In my current role at Nationwide, I am leveraging data analysis and predictive modeling to optimize business performance and drive financial success, while working closely with business partners. I am also supporting various initiatives that are exploring business use cases for Large Language Models (LLMs) and designing evaluation guidelines for Generative AI (Gen AI) foundation models.
In my next opportunity, I want to contribute my proficiency in quantitative analytics, predictive modeling, and Natural Language Processing (NLP) to drive business success. With a proven track record and a passion for applied mathematics and statistical modeling, I am ready to transform challenges into data-driven opportunities for growth.
Skills and Expertise
Python
5+ years of work experience in coding in Python and using mathematical, data manipulation, and visualisation libraries like Numpy, Pandas, Matplotlib, Seaborn, Scipy, etc.
R
5+ years of work experience in coding in R and using mathematical, data manipulation, and visualisation libraries like Dplyr, Tidyr, Ggplot, Shiny for interactive dashboards, etc.
Databases
5+ years of work experience in database management, performance tuning and query optimization with SQL and NoSQL databases, database administration for MySQL and PostgreSQL, MongoDB, etc.
Visualization
5+ years of work experience in visualization tools for business analytics like Power BI, Tableau, Dash, Streamlit in Python for interactive dashboards, complemented by dynamic web visualizations crafted with D3.js
Machine Learning
5+ years of work experience in utilizing Python’s scikit-learn for regression, classification, and clustering tasks, ensemble methods, support vector machines, and decision trees, as well as experience with R for statistical analysis and predictive modeling
Deep Learning
3+ years of experience in using PyTorch for building Recurrent Neural Networks (RNNs) for advanced Natural Language Processing (NLP) applications and TensorFlow for crafting sophisticated models like Convolutional Neural Networks (CNNs) for computer vision tasks
Generative AI (LLMs)
1 year of experience with large language models OpenAI’s GPT-3, BERT, Lllama in NLP tasks.

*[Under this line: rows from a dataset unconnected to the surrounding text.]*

-- ==== Sys2Proof/Machine/Dispatch.lean ====
section
/-! DEFINITION. The dispatch: one arm per instruction. -/

namespace Sys2Proof.Machine
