-- ==== Sys2Proof/Certificates/Slice0/Obligations.lean ====
section
/-! DEFINITION. The statements for the provers. The tables that several statements range over stand before them, in
`Sys2Proof.Claims`. -/

open Sys2Proof Sys2Proof.Machine

/-! ## Encoding (chapter 02) -/

/-- Words that the spec's worked examples derive bit by bit decode to the instructions they stand for: Tables 4.7, 5.7,
6.5, 7.8, 11.2 and those of chapters 02, 15 and 16. -/
def Obligations.DecodesWrittenWords : Prop :=
  decode [0x00000507, 0x0E000000] = .instr (.lih 5 0x0E000000) 8
  ∧ decode [0x000C0210] = .instr (.addImm 2 0 3) 4
  ∧ decode [0x1000A358] = .instr (.ld64 1 3 5 0) 4
  ∧ decode [0x000C8400] = .instr (.add 4 4 3) 4
  ∧ decode [0xFFA04084] = .instr (.dbnz 2 (-3)) 4
  ∧ decode [0x59E00903, 0x000048D1] = .instr (.li 9 0x12345678) 8
  ∧ decode [0x50000002] = .instr (.pfx ⟨2, true, 0, false, 0⟩) 4
  ∧ decode [0x50148301] = .instr (.vadd ⟨2, true⟩ .f32 3 4 5) 4
  ∧ decode [0x2008A315] = .instr (.vfma ⟨1, false⟩ .f32 3 5 2) 4
  ∧ decode [0x00006651] = .instr (.vredsum 0 .f32 6 3) 4
  ∧ decode [0x0000E099] = .instr (.tgeom 0 0 7) 4
  ∧ decode [0x0200A681] = .instr (.tmma 0 2 5 6) 4
  ∧ decode [0x003160B5] = .instr (.kwait 11 12) 4
  ∧ decode [0x081920D5] = .instr (.xew 0x206 9) 4
  ∧ decode [0x028000E1] = .instr .idle 4

/-- R41 to R56: the decoder reads from an instruction's words that instruction, with every operand at every value that
its encoding admits, and its length; for all instructions that have words (a device event has none). -/
def Obligations.DecodeOfEncode : Prop :=
  ∀ (i : Instr) (rest : List W32), i.wf = true → encode i ≠ [] →
    decode (encode i ++ rest) = .instr i (4 * (encode i).length)

/-- R43, R57: whatever the decoder accepts is a well-formed instruction, and the words it accepted are that instruction's
encoding: no bit of a word is left unread, and no two words mean the same instruction. -/
def Obligations.EncodeOfDecode : Prop :=
  ∀ (ws : List W32) (i : Instr) (n : Nat), decode ws = .instr i n →
    i.wf = true ∧ n = 4 * (encode i).length ∧ ∃ rest, ws = encode i ++ rest

/-! ## The step -/

/-- R58, R44: when the words at the pc of a strand whose turn it is decode to an instruction, the step runs exactly that
instruction (a fetch adds only its page to the chunk, R257; the word after a prefix is the one that was checked with it, R48);
a word that decodes to none raises ILLOP with the decoder's subcode and the word; a fetch that faults raises its fault. -/
def Obligations.StepRunsDecodedInstruction : Prop :=
  ∀ (s : State) (c : Sid) (rest : List Config.Action), s.agenda = .issue c :: rest →
    let u : State := { s with agenda := rest, cur := c }
    let pc := fetchPc (s.strand c)
    readiness u c = .go →
    ((chunkOf s c).pair = none → nextWord u c = fetchWord u c pc)
    ∧ (∀ w s1, nextWord u c = .ok (w, s1) →
      (∀ i, decode [w] = .instr i 4 → step s = exec i s1)
      ∧ (∀ i x s2, decode [w] = .more → fetchWord s1 c (pc + 4) = .ok (x, s2) → decode [w, x] = .instr i 8 →
          step s = exec i s2)
      ∧ (∀ sub, decode [w] = .illop sub → step s = exec (.unallocatedEncoding sub (w.zeroExtend 64)) s1))
    ∧ ∀ e, nextWord u c = .error e →
        step s = exec (.instructionFetchFault (BitVec.ofNat 8 e.1) (BitVec.ofNat 4 e.2) (fetchVal e pc)) u

/-- The machine never stops: whatever the schedule names next, the step answers a next state. In particular no
instruction is refused, and no strand that does not exist issues one (R9).
Model's choices among these: log entries 1, 4, 5. -/
def Obligations.EveryStepAnswers : Prop := ∀ s : State, Safe s

/-- Every step keeps memory in its canonical form, from every state that has it. -/
def Obligations.StepKeepsInvariant : Prop := ∀ s t : State, s.Inv → step s = .next t → t.Inv

/-- R40, R367: right after a cold start TIME and every cluster's CYCLE are 0, every core is idle with no context and no
strand, no launch or queue is live, and every byte of memory reads zero; memory is in its canonical form. That host memory
reads zero is the model's choice (log entry 3).
Model's choices among these: log entries 3, 6, 7, 8. -/
def Obligations.ResetState : Prop :=
  State.reset.Inv
  ∧ State.reset.time = 0 ∧ (∀ n, (State.reset.cluster n).cycle = 0 ∧ (State.reset.cluster n).steady = false)
  ∧ (∀ l, State.reset.core l = Core.reset) ∧ (∀ c, (State.reset.strand c).run = .none)
  ∧ (∀ lid, State.reset.launch lid = none) ∧ State.reset.lu.queues = []
  ∧ (∀ a, State.reset.mem.read a = 0) ∧ (∀ k, poisonedAt State.reset k = false)

/-- R6, R10, R12: no instruction of a program changes committed memory. What it stores is speculative until its chunk
commits (`CHUNK_GRANT`, `QUANTUM_END`). A trace that is armed writes its own ring, so that it is excluded. -/
def Obligations.InstructionsLeaveCommittedMemory : Prop :=
  ∀ (i : Instr) (s t : State), encode i ≠ [] → bitOf s.dbg.trctl 0 = false → exec i s = .next t → t.mem = s.mem

/-! ## Scalar results (chapter 04) -/

namespace Sys2Proof.Claims

/-- A value computed on bits 31:0 and sign-extended (R100). -/
def onW (f : W32 → W32 → W32) (x y : Word) : Word := (f (x.truncate 32) (y.truncate 32)).signExtend 64

/-- Table 4.3 without the saturating operations: instruction and value. -/
def twoRegs (sh : BitVec 3) : List ((Reg → Reg → Reg → Instr) × (Word → Word → Word)) := [
  (.band, fun x y => x &&& y), (.bandW, onW fun x y => x &&& y),
  (.bor, fun x y => x ||| y), (.borW, onW fun x y => x ||| y),
  (.bxor, fun x y => x ^^^ y), (.bxorW, onW fun x y => x ^^^ y),
  (.bandn, fun x y => x &&& ~~~y), (.bandnW, onW fun x y => x &&& ~~~y),
  (.shr, fun x y => x >>> (y.toNat % 64)), (.shrW, onW fun x y => x >>> (y.toNat % 32)),
  (.sra, fun x y => x.sshiftRight (y.toNat % 64)), (.sraW, onW fun x y => x.sshiftRight (y.toNat % 32)),
  (.rol, fun x y => x.rotateLeft (y.toNat % 64)), (.rolW, onW fun x y => x.rotateLeft (y.toNat % 32)),
  (.min, fun x y => if x.toInt < y.toInt then x else y), (.minW, onW fun x y => if x.toInt < y.toInt then x else y),
  (.max, fun x y => if x.toInt < y.toInt then y else x), (.maxW, onW fun x y => if x.toInt < y.toInt then y else x),
  (.minn, fun x y => if x < y then x else y), (.minnW, onW fun x y => if x < y then x else y),
  (.maxn, fun x y => if x < y then y else x), (.maxnW, onW fun x y => if x < y then y else x),
  (.slt, fun x y => if x.toInt < y.toInt then 1 else 0), (.sltW, onW fun x y => if x.toInt < y.toInt then 1 else 0),
  (.sltn, fun x y => if x < y then 1 else 0), (.sltnW, onW fun x y => if x < y then 1 else 0),
  (.seq, fun x y => if x = y then 1 else 0), (.seqW, onW fun x y => if x = y then 1 else 0),
  (fun d a b => .lea d a b sh, fun x y => x + y <<< sh.toNat)]

/-- The signed value of the low `n` bits. -/
def low (n : Nat) (x : Word) : Int := (x.truncate n : BitVec n).toInt

/-- Table 4.4 for two registers: instruction, width, exact result. -/
def exactTwo : List ((Reg → Reg → Reg → Instr) × Nat × (Word → Word → Int)) := [
  (.add, 64, fun x y => low 64 x + low 64 y), (.addW, 32, fun x y => low 32 x + low 32 y),
  (.sub, 64, fun x y => low 64 x - low 64 y), (.subW, 32, fun x y => low 32 x - low 32 y),
  (.shl, 64, fun x y => low 64 x * 2 ^ (y.toNat % 64)), (.shlW, 32, fun x y => low 32 x * 2 ^ (y.toNat % 32))]

/-- Table 4.4 for a register and an immediate, with the instruction's length. -/
def exactImm (imm : BitVec 14) (n : BitVec 6) (long : BitVec 32) :
    List ((Reg → Reg → Instr) × Nat × Nat × (Word → Int)) := [
  (fun d a => .addImm d a imm, 4, 64, fun x => low 64 x + imm.toInt),
  (fun d a => .addWImm d a imm, 4, 32, fun x => low 32 x + imm.toInt),
  (fun d a => .shlImm d a n, 4, 64, fun x => low 64 x * 2 ^ n.toNat),
  (fun d a => .addl d a long, 8, 64, fun x => low 64 x + long.toInt)]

Currently reviewing evaluation frameworks like RAGAS, HELM, Llama Index, etc., governance guidelines and Model Cards at Nationwide for ethical and resposnible use of Generative AI models
Advanced Mathematics
Took Graduate level courses at Duke University in Multivariate Calculus, Linear Algebra and Matrix Analysis, Probability Theory and Stochastic Processes, Statistical Inference and Hypothesis Testing, Optimization Techniques, Game Theory and Decision Models
Business Acumen
Demonstrated ability to comprehend and align with organizational objectives, utilizing data analytics to inform strategic decision-making and drive impactful business outcomes that resonate with stakeholders’ visions and market demands.
Collaboration & teamwork
Proven track record of successful partnerships with cross-functional teams and stakeholders, where I’ve consistently facilitated data-driven solutions and fostered synergistic environments to achieve collective goals
Responsbile AI
Committed to responsible AI practices, focusing on the development of systems that prioritize user needs, fairness, and transparency, thereby ensuring that AI technologies serve to enhance human decision-making and well-being.
Selective Projects
Hand-picked projects to showcase my skills and expertise in Data Analysis, Data Visualization, Machine Learning, Deep Learning, and Natural Language Processing
Authorship Identification Using Bidirectional LSTM [Github]
- This was my final project to defend my graduate degree at Duke University and a part of ECE 684: Natural Language Processing. I created a custom dataset for the project using the Gutenberg project by scraping text from 18 books written by 12 authors, with a maximum of 3 books per author. Another dataset I used to train and test my model was the Reuters 50-50 dataset from the UCI Machine Learning Repository. After comparing and contrasting the performance of the generative probabilistic model and discriminative neural network model on Reuters 50 50 and Gutenberg datasets, I observed that Article level LSTM performs the best on authorship identification with an accuracy of 68.8% and 79.28% on Reuters 50 50 and Gutenberg dataset respectively.
S&P Forecasting with DeepAR algorithm [Github]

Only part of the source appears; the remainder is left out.